Instrucciones:
- Asar los chiles directamente sobre la flama de la estufa, girándolos constantemente hasta que toda la piel esté completamente carbonizada y negra. Usar pinzas.
- Inmediatamente después de asarlos, colocar los chiles en una bolsa de plástico sellada o recipiente tapado por 10-15 minutos para que suden y aflojen la piel.

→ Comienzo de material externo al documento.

-- ==== Sys2Proof/Tests/Slice0.lean ====
section
/-!
SUPPORT. Small tests: the checks of WellFormed, worked values of the spec, and for every statement with hypotheses a state
and operands that meet them, clause by clause, at the ends of their ranges.
-/

namespace Sys2Proof.Tests
open Sys2Proof Sys2Proof.Machine Sys2Proof.Machine.Hw

-- One theorem at a time: each closed check below waits for the kernel, and many waiting threads cost memory.
set_option Elab.async false

/-- Every domain is up, draft is over, the load is complete, the clocks are locked. -/
def upHw : Hw :=
  { Hw.start Nvs.shipped .v33 34000 0 0 with
    pwr := { Pwr.init .v33 34000 with
      vigilUp := true, bootLoaded := true, draft := false, time := .on, sense := .on, net := .on, core := .on }
    clk := { Clk.init 0 0 0 with
      synst := .locked, refOk := true, needCal := false, lockedOnce := true, xok := true, slock := true }
    nvs := { Nvs.shipped with loaded := true, trims := none }
    twi := Vector.replicate 2 { TwiBus.init 0x0101 with busy := false } }

def up : State := { hw := upHw, pending := [] }

/-- `up` with these register values. -/
def on (l : List (Nat × Word)) : State := { up with hw := l.foldl (fun h x => h.setReg x.1 x.2) upHw }

/-- `up` with another sentinel. -/
def at' (h : Hw) : State := { up with hw := h }

/-- `up` with another power state. -/
def pw (f : Pwr → Pwr) : State := at' { upHw with pwr := f upHw.pwr }

/-- VIGIL alone is up. -/
def low : State := pw fun p => { p with time := .off, sense := .off, net := .off, core := .off }

/-- The outcome is a next state. -/
def runs (o : Host.Outcome State Fault Refusal) : Bool :=
  match o with
  | .next _ => true
  | _ => false

/-! ### Ill-formed commands are refused by WellFormed and stop with a fault -/

/-- WellFormed refuses the command, and the machine stops on it. -/
def refusedAs (c : Instr) : Bool :=
  !c.wellFormed && match exec c up with
    | .fault .illFormed => true
    | _ => false

theorem test_illformed_writers :
    refusedAs (.registerWrite 0x0110 [] Tie.none) = true ∧ refusedAs (.registerWrite 0x0110 [(.spi, 1), (.spi, 2)] Tie.none) = true ∧
    refusedAs (.mbxCommit 0 []) = true ∧ refusedAs (.mbxRelease [(.core, 1), (.remote, 1)]) = true ∧
    refusedAs (.portMaskedWrite 0 0 []) = true ∧ refusedAs (.outset 0 [(.twi0, 1), (.twi0, 1)]) = true ∧
    refusedAs (.outclr 1 []) = true ∧ refusedAs (.outtgl 2 []) = true := by
  decide +kernel

theorem test_illformed_registers :
    refusedAs (.keyRead .spi 0x0215) = true ∧ refusedAs (.stagingWrite .spi 0x0214 0) = true ∧
    refusedAs (.wideGroupCommit 0x0215 [(.spi, 0)]) = true ∧ refusedAs (.wideGroupCommit 0x0214 []) = true ∧
    refusedAs (.wideGroupCommit 0x0218 [(.spi, 0)]) = true ∧ refusedAs (.alarmConfigCommit .spi 0x3412 0) = true := by
  decide +kernel

/-! ### Worked values of the spec -/

/-- The check value of R134. -/
theorem test_crc_check : crcBytes [0x31, 0x32, 0x33, 0x34, 0x35, 0x36, 0x37, 0x38, 0x39] = 0x29B1 := by decide +kernel

/-- Every row of WellFormed's other rows is well-formed whatever its operands: one of each kind. -/
theorem test_wellformed : (Instr.pwrReqWrite .spi 1).wellFormed = true ∧ (Instr.keyRead .spi 0x0214).wellFormed = true ∧
    (Instr.stagingWrite .spi 0x0215 0).wellFormed = true ∧ (Instr.wideGroupCommit 0x0214 [(.spi, 0)]).wellFormed = true := by
  decide +kernel

/-- Etcher words written out from R302 to R313. -/
theorem test_etch_words :
    decodeEtch 0x00000001 = some (.halt true) ∧
    decodeEtch 0b001_000_0000000000_00_001000_00_000101 = some (.wait (.ev 5 8) none) ∧
    decodeEtch 0b010_000_00000000000000000000000_001 = some (.sig .pulse) ∧
    decodeEtch 0b011_001_0000_010101_000000_0000001111 = some (.branch (.ev 21) 15) ∧
    decodeEtch 0b100_010_00000000_10_0000000000000111 = some (.count (.add 7) 2) ∧
    decodeEtch 0b101_000_00000000_11_0001001000110100 = some (.ldi 3 0x1234) ∧
    decodeEtch 0b110_00000000000000000000000000000 = none := by decide +kernel

/-- The first bytes of SHA-256 of "abc" (its published example), the hash of the ICV (R416). -/
theorem test_sha256_abc : (sha256 [0x61, 0x62, 0x63]).take 4 = [0xBA, 0x78, 0x16, 0xBF] := by decide +kernel
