-- ==== Sys2Proof/Laws/Exec.lean ====
section
/-! SUPPORT. What executing a command can do, said once: provers cite this instead of unfolding the meanings. -/

namespace Sys2Proof.Machine

theorem Digits.legal_iff (d : Digits) :
    d.legal = true ↔ d.tens.toNat ≤ 9 ∧ d.ones.toNat ≤ 9 ∧ d.tenths.toNat ≤ 9 := by
  simp [Digits.legal, and_assoc]

theorem sendLegal_iff (v : Bool) (tid : TemplateId) :
    sendLegal v tid = true ↔ tid.toNat ≤ 4 ∧ (v = false ∨ tid = 2 ∨ tid = 3) := by
  cases v <;> simp [sendLegal]

theorem sendLegal_eq_false_iff (v : Bool) (tid : TemplateId) :
    sendLegal v tid = false ↔ 5 ≤ tid.toNat ∨ (v = true ∧ (tid.toNat = 0 ∨ tid.toNat = 1 ∨ tid.toNat = 4)) := by
  revert v tid; decide

theorem sendLegal_id {v : Bool} {tid : TemplateId} (h : sendLegal v tid = true) : tid.toNat ≤ 4 :=
  ((sendLegal_iff v tid).1 h).1

theorem execFpLdd_legal {t o f : Digit} (h : Digits.legal ⟨t, o, f⟩ = true) (s : State) :
    execFpLdd t o f s = .next (s.loadDigits ⟨t, o, f⟩) := by simp [execFpLdd, h]

theorem execFpLdd_illegal {t o f : Digit} (h : Digits.legal ⟨t, o, f⟩ = false) (s : State) :
    execFpLdd t o f s = .next (s.raise .errDig) := by simp [execFpLdd, h]

theorem execFpSend_legal {v : Bool} {tid : TemplateId} (h : sendLegal v tid = true) (s : State) :
    execFpSend v tid s = .next (s.startFrame v tid) := by simp [execFpSend, h]

theorem execFpSend_illegal {v : Bool} {tid : TemplateId} (h : sendLegal v tid = false) (s : State) :
    execFpSend v tid s = .next (s.raise .errIll) := by simp [execFpSend, h]

/-- Every next state of a command is one of these: unchanged, ACC cleared or added to, MATCH written, digits loaded, a frame
started, an error raised, or the errors cleared. -/
theorem exec_cases {i : Instr} {s t : State} (h : exec i s = .next t) :
    (i = .nop ∧ t = s) ∨ (i = .csumClr ∧ t = s.clearAcc) ∨ (∃ b, i = .csumAdd b ∧ t = s.addAcc b) ∨
    (∃ b, i = .csumChk b ∧ t = s.setMatched (matchFlag s.acc b)) ∨
    (∃ a o f, i = .fpLdd a o f ∧ Digits.legal ⟨a, o, f⟩ = true ∧ t = s.loadDigits ⟨a, o, f⟩) ∨
    (∃ a o f, i = .fpLdd a o f ∧ Digits.legal ⟨a, o, f⟩ = false ∧ t = s.raise .errDig) ∨
    (∃ v tid, i = .fpSend v tid ∧ sendLegal v tid = true ∧ t = s.startFrame v tid) ∨
    (∃ v tid, i = .fpSend v tid ∧ sendLegal v tid = false ∧ t = s.raise .errIll) ∨
    (i = .statClr ∧ t = s.clearErrors) ∨
    (((∃ w, i = .illegal w) ∨ (∃ w, i = .illegalHigh w)) ∧ t = s.raise .errIll) := by
  cases i with
  | nop => injection h with h; exact .inl ⟨rfl, h.symm⟩
  | csumClr => injection h with h; exact .inr (.inl ⟨rfl, h.symm⟩)
  | csumAdd b => injection h with h; exact .inr (.inr (.inl ⟨b, rfl, h.symm⟩))
  | csumChk b => injection h with h; exact .inr (.inr (.inr (.inl ⟨b, rfl, h.symm⟩)))
  | fpLdd a o f =>
    cases hd : Digits.legal ⟨a, o, f⟩ with
    | true =>
      rw [exec, execFpLdd_legal hd] at h; injection h with h
      exact .inr (.inr (.inr (.inr (.inl ⟨a, o, f, rfl, hd, h.symm⟩))))
    | false =>
      rw [exec, execFpLdd_illegal hd] at h; injection h with h
      exact .inr (.inr (.inr (.inr (.inr (.inl ⟨a, o, f, rfl, hd, h.symm⟩)))))
  | fpSend v tid =>
    cases hl : sendLegal v tid with
    | true =>
      rw [exec, execFpSend_legal hl] at h; injection h with h
      exact .inr (.inr (.inr (.inr (.inr (.inr (.inl ⟨v, tid, rfl, hl, h.symm⟩))))))
    | false =>
      rw [exec, execFpSend_illegal hl] at h; injection h with h
      exact .inr (.inr (.inr (.inr (.inr (.inr (.inr (.inl ⟨v, tid, rfl, hl, h.symm⟩)))))))
  | statClr =>
    injection h with h; exact .inr (.inr (.inr (.inr (.inr (.inr (.inr (.inr (.inl ⟨rfl, h.symm⟩))))))))
  | illegal w =>
    injection h with h; exact .inr (.inr (.inr (.inr (.inr (.inr (.inr (.inr (.inr ⟨.inl ⟨w, rfl⟩, h.symm⟩))))))))
  | illegalHigh w =>
    injection h with h; exact .inr (.inr (.inr (.inr (.inr (.inr (.inr (.inr (.inr ⟨.inr ⟨w, rfl⟩, h.symm⟩))))))))

/-- No command stops the block. -/
theorem exec_next (i : Instr) (s : State) : ∃ t, exec i s = .next t := by
  cases i with
  | fpLdd a o f =>
    cases hd : Digits.legal ⟨a, o, f⟩ with
    | true => exact ⟨_, execFpLdd_legal hd s⟩
    | false => exact ⟨_, execFpLdd_illegal hd s⟩
  | fpSend v tid =>
    cases hl : sendLegal v tid with
    | true => exact ⟨_, execFpSend_legal hl s⟩
    | false => exact ⟨_, execFpSend_illegal hl s⟩
  | nop | csumClr | csumAdd _ | csumChk _ | statClr | illegal _ | illegalHigh _ => exact ⟨_, rfl⟩

/-- Executing a command neither reads nor writes the input draws. -/
theorem exec_withDraws {i : Instr} {s t : State} (h : exec i s = .next t) (p : List Inputs) (n : Nat) :
    exec i { s with pending := p, draws := n } = .next { t with pending := p, draws := n } := by
  rcases exec_cases h with ⟨rfl, rfl⟩ | ⟨rfl, rfl⟩ | ⟨b, rfl, rfl⟩ | ⟨b, rfl, rfl⟩ | ⟨a, o, f, rfl, hl, rfl⟩ |
    ⟨a, o, f, rfl, hl, rfl⟩ | ⟨v, tid, rfl, hl, rfl⟩ | ⟨v, tid, rfl, hl, rfl⟩ | ⟨rfl, rfl⟩ | ⟨⟨w, rfl⟩ | ⟨w, rfl⟩, rfl⟩
  case inr.inr.inr.inr.inl => exact execFpLdd_legal hl _
  case inr.inr.inr.inr.inr.inl => exact execFpLdd_illegal hl _
  case inr.inr.inr.inr.inr.inr.inl => exact execFpSend_legal hl _
  case inr.inr.inr.inr.inr.inr.inr.inl => exact execFpSend_illegal hl _
  all_goals rfl

end Sys2Proof.Machine
end

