-- ==== Sys2Proof/Tests/Slice0.lean ====
section
/-! SUPPORT. The model's own tests: ill-formed terms and ROMs, words written out from the spec's encodings, one step per
command with the results of 95_test_vectors.md, and a witness for the hypotheses of every statement.
The example ROM is the invented one of 95_test_vectors.md section 2: test data only. -/

namespace Sys2Proof.Tests

open Sys2Proof.Machine

/-- The next state, if there is one. -/
def nextOf : Host.Outcome State Fault Refusal → Option State
  | .next s => some s
  | .fault _ => none
  | .refused _ => none

/-- The invented ROM of 95_test_vectors.md section 2. -/
def exampleRom : TemplateRom where
  stx := 0x02
  clrTemp := [0x02, 0x10, 0x47, 0x43, 0x21, 0x01, 0x00, 0x10, 0x00, 0x20, 0x00, 0x60, 0x00, 0x0A, 0x00, 0x0D]
  clrHum := [0x02, 0x10, 0x47, 0x43, 0x21, 0x02, 0x00, 0x10, 0x00, 0x40, 0x00, 0x60, 0x00, 0x0A, 0x00, 0x0D]
  drawTemp :=
    { bytes := [0x02, 0x21, 0x47, 0x54, 0x00, 0x01, 0x00, 0x10, 0x00, 0x20, 0x01, 0x00, 0x54, 0x65, 0x6D, 0x70, 0x3A, 0x20,
        0x00, 0x00, 0x2E, 0x00, 0x43, 0x20, 0x20, 0x20, 0x20, 0x20, 0x20, 0x20, 0x0A, 0x00, 0x0D]
      numOff := 18, opcShow := 0x44, opcBack := 0x64 }
  drawHum :=
    { bytes := [0x02, 0x1E, 0x47, 0x54, 0x00, 0x02, 0x00, 0x10, 0x00, 0x40, 0x01, 0x00, 0x48, 0x75, 0x6D, 0x3A, 0x20,
        0x00, 0x00, 0x25, 0x20, 0x20, 0x20, 0x20, 0x20, 0x20, 0x20, 0x0A, 0x00, 0x0D]
      numOff := 17, opcShow := 0x44, opcBack := 0x64 }
  flip := [0x02, 0x08, 0x47, 0x4C, 0x46, 0x01, 0x00, 0x0D]

theorem exampleRom_passes_the_checks : exampleRom.wf = true := by decide

def rom : WellFormedRom := ⟨exampleRom, exampleRom_passes_the_checks⟩

/-! ### Ill-formed terms and ROMs are refused -/

theorem test_wf_refuses_legal_word_as_illegal : (Instr.illegal 0x20FF).wf = false := by decide

theorem test_wf_refuses_high_opcode_as_illegal : (Instr.illegal 0x8000).wf = false := by decide

theorem test_wf_refuses_low_opcode_as_illegalHigh : (Instr.illegalHigh 0x7FFF).wf = false := by decide

theorem test_wf_admits_reserved_bit_word : (Instr.illegal 0x5010).wf = true := by decide

theorem test_w1_refuses_short_clear : { exampleRom with clrHum := exampleRom.flip }.toWellFormed.isNone = true := by decide

theorem test_w2_refuses_long_flip :
    { exampleRom with flip := 0x02 :: List.replicate 63 0x00 ++ [0x0D] }.toWellFormed.isNone = true := by decide

theorem test_w3_refuses_missing_cr :
    { exampleRom with flip := [0x02, 0x08, 0x47, 0x4C, 0x46, 0x01, 0x00, 0x0A] }.toWellFormed.isNone = true := by decide

theorem test_w4_refuses_other_stx : { exampleRom with stx := 0x03 }.toWellFormed.isNone = true := by decide

theorem test_w5_refuses_field_in_header :
    { exampleRom with drawHum := { exampleRom.drawHum with numOff := 4 } }.toWellFormed.isNone = true := by decide

theorem test_w6_refuses_missing_point :
    { exampleRom with drawTemp := { exampleRom.drawTemp with numOff := 17 } }.toWellFormed.isNone = true := by decide
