-- ==== Sys2Proof/Syntax.lean ====
section
/-! DEFINITION. The commands the Yargar takes: one constructor of `Instr` for each row of the opcode table, with the
operands the row's event or act carries, and the operand types. -/

namespace Sys2Proof

/-- Logical tile number (R9). -/
abbrev TileId := Fin 768
/-- Device cluster index g, and the router of the same index (R7). -/
abbrev ClusterId := Fin 240
/-- Field index f (R5). -/
abbrev FieldId := Fin 12
/-- Link index, numbered as in R29. -/
abbrev LinkId := Fin 96
/-- HBM slice number (R30). -/
abbrev SliceId := Fin 768
/-- HBM stack number. -/
abbrev StackId := Fin 24
/-- Submission or completion queue number of a head (R315). -/
abbrev QueueId := Fin 64
/-- Season slot number (R194). -/
abbrev SlotId := Fin 8
/-- DMA engine of a tile (R168). -/
abbrev EngineId := Fin 4

/-- The two host ports (R308). -/
inductive Head where
  | ha | hb
  deriving DecidableEq, Repr

/-- Who performs a register write: a host through its head, the service client, or device firmware (R18, R323). -/
inductive Master where
  | ha | hb | svc | fw
  deriving DecidableEq, Repr

/-- The part of a 64-bit register that a write carries (R531). -/
inductive Half where
  | full | low | high
  deriving DecidableEq, Repr

/-- One register write: a BAR0 offset (R530), a width in bits and the value written. -/
structure RegWrite where
  master : Master
  off : Nat
  width : Nat
  value : Nat
  deriving DecidableEq, Repr

/-- Operand type of a stream processor instruction, TY of R102. -/
inductive SpTy where
  | fp32 | bf16 | fp16 | int32
  deriving DecidableEq, Repr

/-- Relation of a compare-to-predicate (R103). -/
inductive Cmp where
  | eq | ne | lt | le
  deriving DecidableEq, Repr

/-- Vector arithmetic operations, class 0x00–0x1F of R103. -/
inductive VecOp where
  | add | sub | mul | fma | min | max | abs | neg | cmp (c : Cmp) | select
  deriving DecidableEq, Repr

/-- Conversions of class 0x20–0x2F of R103; the source type is TY. -/
inductive CvtOp where
  | toType (dst : SpTy) | toE4M3 | toE5M2 | fromE4M3 | fromE5M2
  deriving DecidableEq, Repr

/-- Output formats of R60 and R61, by the format codes of R89. -/
inductive OutFmt where
  | e4m3 | e5m2 | int8 | int4 | bf16 | fp16 | fp32
  deriving DecidableEq, Repr

/-- Element formats of MX blocks (R46). -/
inductive MxElem where
  | e4m3 | e5m2 | e3m2 | e2m3 | e2m1 | int8
  deriving DecidableEq, Repr

/-- Functions of class 0x30–0x3F of R103. -/
inductive SpFn where
  | exp | log2 | recip | rsqrt | tanh | sigmoid | gelu | silu | softplus
  deriving DecidableEq, Repr

/-- Lane reductions of class 0x40–0x4F of R103. -/
inductive RedOp where
  | sum | max | min
  deriving DecidableEq, Repr

/-- Integer and logic operations of class 0x50–0x5F of R103. -/
inductive IntOp where
  | and | or | xor | shl | shr | sar | add | sub | mul | laneIndex
  deriving DecidableEq, Repr

/-- Tile memory that a stream processor access names (R106). -/
inductive SpMem where
  | am | pm
  deriving DecidableEq, Repr

/-- Branch kinds of class 0x70–0x7F of R103: always, or on the scalar register named by VA. -/
inductive BranchCond where
  | always | zero | nonzero
  deriving DecidableEq, Repr

/-- The fields of an instruction word besides OP (R102). -/
structure SpFields where
  ty : SpTy
  vd : Nat
  va : Nat
  vb : Nat
  vc : Nat
  ps : Nat
  imm : Nat
  deriving DecidableEq, Repr

/-- Ports 0–16 of a router, numbered as in R231. -/
abbrev RouterPort := Fin 17

/-- A concourse packet (R234): the header fields, the control payload (up to 40 bytes) or the data payload, and the
48-byte extension of a data packet as a number. Beside the header: the links it has crossed (R299); the route word of its
sideband, the destination router in bits 7 to 0 and the port in bits 12 to 8 (R240); and the bits that have been inverted on
its way since it was sent, as pairs of a byte of its flits, in order, and a mask of that byte's eight bits and its parity
bit (R232, R249). -/
structure Packet where
  rdst : Nat
  src : Nat
  dst : Nat
  data : Bool
  opc : Nat
  len : Nat
  txid : Nat
  srcFdn : Nat
  dstFdn : Nat
  payload : List Byte
  ext : Nat
  crc : Nat := 0
  hops : Nat := 0
  route : Nat := 0
  upset : List (Nat × Nat) := []
  deriving DecidableEq, Repr

/-- Bundles of seam wires (R254): of a concourse channel, by its row or number in R231, its direction (`rev` westward), and
one of the 23 bundles that a direction's 722 wires make; of a lane of a lattice link, one of its three. -/
inductive SeamBundle where
  | mesh (row : Fin 15) (rev : Bool) (k : Fin 23)
  | expr (i : Fin 60) (rev : Bool) (k : Fin 23)
  | lx (i : Fin 21) (rev : Bool) (k : Fin 23)
  | lane (i : Nat) (k : Fin 3)
  deriving DecidableEq, Repr

/-- Frame types of R289. -/
inductive FrameType where
  | seq | null | init | reserved
  deriving DecidableEq, Repr

/-- A frame of a chip link whose CRC is correct (R289): the header fields and the body's bytes. -/
structure Frame where
  seq : Nat
  ack : Nat
  ccred : Nat
  dcred : Nat
  ftype : FrameType
  nak : Bool
  fence : Bool
  epoch : Nat
  body : List Byte
  deriving DecidableEq, Repr

/-- CXL event logs of R518, by the class they carry. -/
inductive CxlLog where
  | informational | warning | failure | fatal
  deriving DecidableEq, Repr

/-- Tile memories and stores that the scrubber reads (R330). -/
inductive TileMem where
  | wm | am | pm | istore | operand | weightBuf
  deriving DecidableEq, Repr

/-- An operation of a column's accumulate stage as the hardware performed it: the LA96 words of the partial and of the result,
and the residue of the column sum that its own adder tree found (R331). -/
structure AccOp where
  part : Nat
  column : Nat
  result : Nat
  deriving DecidableEq, Repr

/-- A 64-bit word of a tile's SRAM in which one bit, or two, have been inverted (R330). -/
structure WordError where
  mem : TileMem
  word : Nat
  double : Bool
  deriving DecidableEq, Repr

/-- The kinds of record that a boot reads from the configuration store (R462). -/
inductive NvmRec where
  | boot | config | device | map | retire | journal | lifetime | log
  deriving DecidableEq, Repr

/-- Bits of a stored record that have been inverted, by a torn write or in the cells: on NVM-B or NVM-A, the record's kind, how
many records of the kind are newer, the byte and the bits (R462). -/
structure NvmFlip where
  onB : Bool
  kind : NvmRec
  back : Nat
  byte : Nat
  mask : Nat
  deriving DecidableEq, Repr

/-- Steps of the supply sequence, each named by what reaches regulation (R376). -/
inductive Supply where
  | aux | supervisor | oscillator | linkAndHost | hbm
  | field (f : FieldId)
  deriving DecidableEq, Repr

/-- Supervisor, HBM and link rails of R374, whose faults R375 treats alike. -/
inductive AuxRail where
  | svCore | svIo | vpp | vddc | vddq | hbmPhy | lkCore | lkAna | lkHv
  deriving DecidableEq, Repr

/-- What the controller has measured at the end of one 1 µs sample (R386, R355, R367): the input voltage in 10 mV and
current in 0.1 A, and per cluster or field, as (index, value) pairs, the cluster current in 0.1 A, the activity a(g),
the field rail current in A and the sensed die voltage in mV. -/
structure PowerSample where
  vin : Nat
  iin : Nat
  iout : List (Nat × Nat)
  act : List (Nat × Nat)
  ifield : List (Nat × Nat)
  vrail : List (Nat × Nat)
  deriving DecidableEq, Repr

/-- A temperature sensor in a field's fabric domain (R392). -/
inductive TempSensor where
  | cluster (g : ClusterId)
  | fabric (f : FieldId)
  deriving DecidableEq, Repr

- Retirar la piel quemada bajo agua fría sin tallar excesivamente. Abrir cada chile, retirar el tallo, las venas y las semillas. Cortar los chiles limpios en tiras finas (rajas) de aproximadamente 1/2 cm de ancho.
- En una sartén a fuego medio, calentar la mantequilla. Agregar la cebolla picada y cocinar hasta que esté transparente (unos 5 minutos). Añadir el ajo y cocinar 1 minuto más.
- Incorporar las rajas de chile poblano al sofrito. Cocinar por 3-5 minutos revolviendo. Sazonar con sal y pimienta.
- Reducir el fuego a bajo. Verter la crema mexicana y revolver suavemente. Si es necesario, añadir un poco de caldo de pollo para aligerar la consistencia.
- Cocinar a fuego muy bajo durante 5 minutos. Probar y ajustar la sazón. Si es necesario, añadir la pizca de azúcar para equilibrar.
- Retirar del fuego e incorporar la mitad del queso rallado, revolviendo hasta que se incorpore ligeramente.
- Servir caliente, espolvoreando el resto del queso fresco o cotija por encima.